Tuesday, February 27, 2007

My 2 year anniversary

Exactly 2 years ago today, some friends came over to my house just north of Philly, helped me pack all of my earthly belongings into a UHaul (which took all of 20 minutes) and said Goodbye as I ventured toward my next city. I had just sold my car that morning which left me with my flute as my sole possession of any worth. My father likes to point out that I came to DC with no job, no apartment and no car. That's not all entirely true (I did have a part-time retail gig), but the point remains. But, those are really just things... it was the starting over part that was harder than finding an apartment and a job. It's been good, though. I was fortunate to find a great church that June and I've made some really great friendships there (in addition to the great ones I already had here!). Just this weekend someone said to me, "You've only been here 1 1/2 years? You seem to know everyone!"
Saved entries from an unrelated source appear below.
-- ==== Sys2Proof/Certificates/Slice0/Obligations.lean ====
section
/-! DEFINITION. The statements about this model. Each names the rules of the spec it formalises; where it rests on a choice of the
model's, the log entry. -/

section
open Sys2Proof Sys2Proof.Machine

/-- The package right after reset: counters, ports, power and messages at their reset values, nothing running (R19, R21, R25, R26, R33, R40, R42, R45, R67). -/
def Obligations.ResetState : Prop :=
  let s := State.reset
  s.pcyc = 0 ∧ s.fns = [] ∧ s.runs = [] ∧ s.cores = [] ∧ s.parked = [] ∧ s.contexts = [] ∧ s.lines = [] ∧ s.events = [] ∧ s.halls = [] ∧ s.poison = [] ∧
  s.power.state = .p0 ∧ s.power.busy = none ∧ s.power.queue = [] ∧ s.pwrReqWord = 0x200 ∧ s.power.managed = none ∧
  s.ports.length = 16 ∧ (∀ p ∈ s.ports, p.stage = .down ∧ p.status = 0 ∧ p.txSeq = 0 ∧ p.rxSeq = 0 ∧ p.rxSeq - 1 = p.rxAck ∧
    p.replayBuf = [] ∧ p.txQueue = [] ∧ p.rxQueue = [] ∧ p.wire = []) ∧
  (∀ d, s.route d = 0) ∧ (∀ fn, s.features fn = 0xFF) ∧ s.sysSelf = 0 ∧
  s.rot.booted = false ∧ s.rot.recovery = false ∧ s.rot.session = none ∧ s.rot.queue = [] ∧ s.rot.entries = [] ∧
  (∀ m ∈ s.rot.meas, m = List.replicate 32 (0 : Byte)) ∧ s.rot.meas.length = 8 ∧
  (∀ a, s.hbm.read a = 0 ∧ s.vaults.read a = 0)

/-- The state after reset has its memories in canonical form and its sixteen ports (R2, R20, R40). -/
def Obligations.ResetKeepsForm : Prop := State.reset.Inv

/-- Every step keeps the vaults and the HBM in canonical form and the sixteen ports; what writes a core's or the host's memory keeps its form (R2, R20, R156, R160). -/
def Obligations.StepKeepsForm : Prop := 
  (∀ (s t : State), s.Inv → step s = .next t → t.Inv) ∧
  (∀ (k : Core) (u : Undo) (segs : List (Nat × Nat)) (data : List Byte) (l : List Undo) (x : Nat) (tape : BitVec 20) (head : List Byte),
    k.formed → (k.land segs data).formed ∧ (k.applyUndo u).formed ∧ (l.foldl Core.applyUndo k).formed ∧
      (k.repairLines tape x data).formed ∧ (k.poke head x data).formed) ∧
  (∀ (im : CoreImage), im.core.formed → im.bytes.wf = true → im.load.formed) ∧
  (∀ (m : Mem) (a n v : Nat) (data : List Byte), m.wf = true → (m.write a data).wf = true ∧ (m.put a n v).wf = true ∧
    (m.slice a n).wf = true ∧ (ringPut m a data).wf = true ∧ (ringFrom a data m).wf = true) ∧
  (∀ (no run node gen : Nat) (a : Arch) (id : W64) (dom : List W32) (reached : List Nat),
    (Core.start no run node a gen id dom reached).formed) ∧
  (∀ (f : Fn) (tick : Nat), f.host.wf = true → (f.writeRecord tick).host.wf = true) ∧
  (∀ (s t : State) (r : Run) (fn : Fn) (f : Flight) (x : Context) (c : Command) (ws : List Nat),
    (∀ g ∈ s.fns, g.host.wf = true) → s.engineWrite r fn f x c = (t, ws) → ∀ g ∈ t.fns, g.host.wf = true)

/-- Every slot instruction decodes from its encoded word, in every slot it may stand in (R262, R263, R271). -/
def Obligations.SlotRoundTrip : Prop := ∀ (i : Instr) (slot : Nat) (ck : Bool), wellFormed i = true → soloOf i = some (slot, ck) →
  ∃ w : W32, encode i = [w] ∧ decodeSlot slot w = .ok i ∧ (slot = 4 → decodeSlot 5 w = .ok i) ∧
    (slot = 0 → scalarInSB (fld w 24 8).toNat = true → decodeSlot 1 w = .ok i)

/-- A slot word has one meaning and no bit of it is dropped: what decodes is well formed and encodes to the same word (R262, R263, R271). -/
def Obligations.WordRoundTrip : Prop := ∀ (slot : Nat) (w : W32) (i : Instr), slot < 8 → decodeSlot slot w = .ok i →
  wellFormed i = true ∧ encode i = [w]

/-- Literal bundles, short calls and long calls decode from their stream words and their bytes (R257, R258, R259, R4). -/
def Obligations.BundleRoundTrip : Prop := ∀ (rest : List W32) (more : List Byte),
  let back (i : Instr) : Prop :=
    decodeWords (encode i ++ rest) = .ok (i, (encode i).length) ∧ decode ((encode i).flatMap bytesOfWord ++ more) = .ok (i, more)
  (∀ h ws, wellFormed (.literalBundle h ws) = true → back (.literalBundle h ws) ∧ (encode (.literalBundle h ws)).length = 3 + ws.length) ∧
  (∀ n f, back (.shortCall n f) ∧ (encode (.shortCall n f)).length = 1) ∧
  (∀ n f, back (.longCall n f) ∧ (encode (.longCall n f)).length = 2)

/-- Words written out from the encoding tables decode to the instructions they stand for (R258, R262, R263, R271, R283, R296). -/
def Obligations.DecodedWords : Prop :=
  decodeSlot 0 (0b00000001_000011_000001_000010_000000 : W32) = .ok (.add 3 1 2) ∧
  decodeSlot 7 (0x01000000 : W32) = .ok .nop ∧
  decodeSlot 1 (0b01100100_000000_000101_000110_000000 : W32) = .ok (.rngk 5 6) ∧
  decodeSlot 0 (0b01100100_000000_000101_000110_000000 : W32) = .error .misplaced ∧
  decodeWords [0xC0000000] = .error .streamKind ∧ decodeWords [0x00400005] = .ok (.shortCall 16 5, 1) ∧
  decodeSlot 0 (0x00000000 : W32) = .error .unassigned ∧
  decodeSlot 0 (0b00000001_000011_000001_000010_000001 : W32) = .error .reserved

/-- A step runs the instruction that the words at the pc of the core whose turn it is decode to (R113, R119, R130, R133, R257, R258, R288). -/
def Obligations.StepRunsFetched : Prop := ∀ (s : State) (c : Nat) (rest : List Nat) (k : Core) (r : Run) (f : Flight),
  s.power.state ≠ .p4 → s.pickAgenda s.agenda = none → s.timed = none → s.turn = c :: rest →
  s.coreAt c = some k → s.runAt k.run = some r → s.flightOf r = some f → k.stops = [] → k.asks = [] → k.stepVc = none →
  k.nextLanding = none → k.stuckLanding = none →
  (∀ (n : Nat) (ws : List W32) (i : Instr), k.stage = .run → k.decodedHere = none →
    s.fetchBundle f k k.arch.pc.toNat = .words ws → decodeWords ws = .ok (i, n) → step s = exec i { s with cur := c }) ∧
  (∀ d, k.stage = .run ∨ k.stage = .syncIssue → k.decodedHere = some d → step s = exec (.literalBundle d.h d.words) { s with cur := c })

/-- A literal bundle that holds one slot word is that slot instruction (R257, R259, R260, R262). -/
def Obligations.SoloBundle : Prop := ∀ (s : State) (i : Instr) (slot : Nat) (ck : Bool) (w : W32),
  soloOf i = some (slot, ck) → decodeSlot slot w = .ok i → exec (.literalBundle (soloHdr slot ck) [w]) s = exec i s

/-- On a core with nothing in flight an instruction that breaks no rule of its own issues (R121, R122, R126, R144, R146, R148, R150). -/
def Obligations.QuietIssues : Prop := ∀ (s : State) (i : Instr) (c : Ctx),
  let p := planOf i c
  Ready s i c → c.k.quiet → p.fits c → p.late = none → p.badLast = false → p.wait = none →
  c.k.undo.length + (unionNat (c.k.linesNeeded p ++ (c.k.blocksNeeded p).map (fun b => 1024 + b)) []).length ≤ Config.undoLines →
  c.k.held.length + p.held.length ≤ Config.withhold → Issues s i c

/-- Integer instructions of latency 1 write their destination at issue with the value Table 15.1 gives (R275, R238, R273, R121). -/
def Obligations.IntegerResults : Prop := ∀ (s : State) (c : Ctx),
  (∀ d a b, Issues s (.add d a b) c → exec (.add d a b) s = .next (c.regNow [a.toNat, b.toNat] d.toNat (c.x a.toNat + c.x b.toNat))) ∧
  (∀ d a b, Issues s (.sub d a b) c → exec (.sub d a b) s = .next (c.regNow [a.toNat, b.toNat] d.toNat (c.x a.toNat - c.x b.toNat))) ∧
  (∀ d a b, Issues s (.and d a b) c → exec (.and d a b) s = .next (c.regNow [a.toNat, b.toNat] d.toNat (c.x a.toNat &&& c.x b.toNat))) ∧
  (∀ d a b, Issues s (.or d a b) c → exec (.or d a b) s = .next (c.regNow [a.toNat, b.toNat] d.toNat (c.x a.toNat ||| c.x b.toNat))) ∧
  (∀ d a b, Issues s (.xor d a b) c → exec (.xor d a b) s = .next (c.regNow [a.toNat, b.toNat] d.toNat (c.x a.toNat ^^^ c.x b.toNat))) ∧
  (∀ d a b, Issues s (.shl d a b) c → exec (.shl d a b) s =
    .next (c.regNow [a.toNat, b.toNat] d.toNat (c.x a.toNat <<< ((c.x b.toNat).toNat % 64)))) ∧
  (∀ d a b, Issues s (.shr d a b) c → exec (.shr d a b) s =
    .next (c.regNow [a.toNat, b.toNat] d.toNat (c.x a.toNat >>> ((c.x b.toNat).toNat % 64)))) ∧
  (∀ d a b, Issues s (.sar d a b) c → exec (.sar d a b) s =
    .next (c.regNow [a.toNat, b.toNat] d.toNat ((c.x a.toNat).sshiftRight ((c.x b.toNat).toNat % 64)))) ∧
  (∀ d a b, Issues s (.min d a b) c → exec (.min d a b) s = .next (c.regNow [a.toNat, b.toNat] d.toNat
    (if (c.x a.toNat).toInt ≤ (c.x b.toNat).toInt then c.x a.toNat else c.x b.toNat))) ∧
  (∀ d a b, Issues s (.max d a b) c → exec (.max d a b) s = .next (c.regNow [a.toNat, b.toNat] d.toNat
    (if (c.x a.toNat).toInt ≤ (c.x b.toNat).toInt then c.x b.toNat else c.x a.toNat))) ∧
  (∀ d a b, Issues s (.minu d a b) c → exec (.minu d a b) s = .next (c.regNow [a.toNat, b.toNat] d.toNat
    (if (c.x a.toNat).toNat ≤ (c.x b.toNat).toNat then c.x a.toNat else c.x b.toNat))) ∧
  (∀ d a b, Issues s (.maxu d a b) c → exec (.maxu d a b) s = .next (c.regNow [a.toNat, b.toNat] d.toNat
    (if (c.x a.toNat).toNat ≤ (c.x b.toNat).toNat then c.x b.toNat else c.x a.toNat))) ∧
  (∀ d a, Issues s (.clz d a) c → exec (.clz d a) s = .next (c.regNow [a.toNat] d.toNat
    (if c.x a.toNat = 0 then 64 else BitVec.ofNat 64 (63 - (c.x a.toNat).toNat.log2)))) ∧
  (∀ d a, Issues s (.popc d a) c → exec (.popc d a) s = .next (c.regNow [a.toNat] d.toNat
    (BitVec.ofNat 64 ((List.range 64).filter (c.x a.toNat).getLsbD).length))) ∧
  (∀ d a b p n, Issues s (.sel d a b p n) c → exec (.sel d a b p n) s = .next (c.regNow [a.toNat, b.toNat] d.toNat
    (if c.k.arch.pred n.toNat != (p == 1) then c.x a.toNat else c.x b.toNat))) ∧
  (∀ d a i, Issues s (.addi d a i) c → exec (.addi d a i) s = .next (c.regNow [a.toNat] d.toNat (c.x a.toNat + i.signExtend 64))) ∧
  (∀ d a i, Issues s (.andi d a i) c → exec (.andi d a i) s = .next (c.regNow [a.toNat] d.toNat (c.x a.toNat &&& i.signExtend 64))) ∧
  (∀ d a i, Issues s (.ori d a i) c → exec (.ori d a i) s = .next (c.regNow [a.toNat] d.toNat (c.x a.toNat ||| i.signExtend 64))) ∧
  (∀ d a i, Issues s (.xori d a i) c → exec (.xori d a i) s = .next (c.regNow [a.toNat] d.toNat (c.x a.toNat ^^^ i.signExtend 64))) ∧
  (∀ d a n, Issues s (.shli d a n) c → exec (.shli d a n) s = .next (c.regNow [a.toNat] d.toNat (c.x a.toNat <<< n.toNat))) ∧
  (∀ d a n, Issues s (.shri d a n) c → exec (.shri d a n) s = .next (c.regNow [a.toNat] d.toNat (c.x a.toNat >>> n.toNat))) ∧
  (∀ d a n, Issues s (.sari d a n) c → exec (.sari d a n) s = .next (c.regNow [a.toNat] d.toNat ((c.x a.toNat).sshiftRight n.toNat))) ∧
  (∀ d a p l, Issues s (.bfx d a p l) c → exec (.bfx d a p l) s = .next (c.regNow [a.toNat] d.toNat
    (BitVec.ofNat 64 ((c.x a.toNat).toNat / 2 ^ p.toNat % 2 ^ (l.toNat + 1))))) ∧
  (∀ d a p l, Issues s (.bfi d a p l) c → ∃ v : W64,
    (∀ n < 64, v.getLsbD n = if p.toNat ≤ n ∧ n < p.toNat + l.toNat + 1 then (c.x a.toNat).getLsbD (n - p.toNat)
      else (c.x d.toNat).getLsbD n) ∧
    exec (.bfi d a p l) s = .next (c.regNow [a.toNat, d.toNat] d.toNat v)) ∧
  (∀ d i, Issues s (.movi d i) c → exec (.movi d i) s = .next (c.regNow [] d.toNat (i.setWidth 64))) ∧
  (∀ d i, Issues s (.movhi d i) c → exec (.movhi d i) s = .next (c.regNow [d.toNat] d.toNat (c.x d.toNat <<< 18 ||| i.setWidth 64)))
So, I guess I just wanted to take a moment to reflect on the ways my life is different than it was two years ago. Two years ago, I didn't have a full-time job. I was pretty close to actually being depressed about it, which is why I decided to try a complete change and move here. I was frustrated with not having any local friends that I could really confide in. I was scared to death of getting trapped in a room with Hill staffers and lobbyists. And, I wasn't completely sold on my church and more importantly, I wasn't 100% sold on my faith. I was ready to make big changes and I wasn't really above making those changes outside of my beliefs. Things are completely different now! Praise God! I have a job and though I complain about it, it's not awful... it could be much, much worse. I have some really great friends, the kind I can call up at the last minute for coffee or drinks. I am confident that if I got stuck in a room with Hill-types that I would come out sane... or at least, alive. And, most importantly, I have a church that I really enjoy being a part of and giving back to. No, actually, that isn't the most important thing. The most important thing is that my life is recentered around my faith once again. My focus has been restored and for the first time in my life, I feel as though I've started to understand how real life and my faith can exist in the same space -- without partitions.
Life is good. And, I'm going to go ahead and say it... I know I'll be sorry I put it in "ink" later, but here goes... I really like DC right now.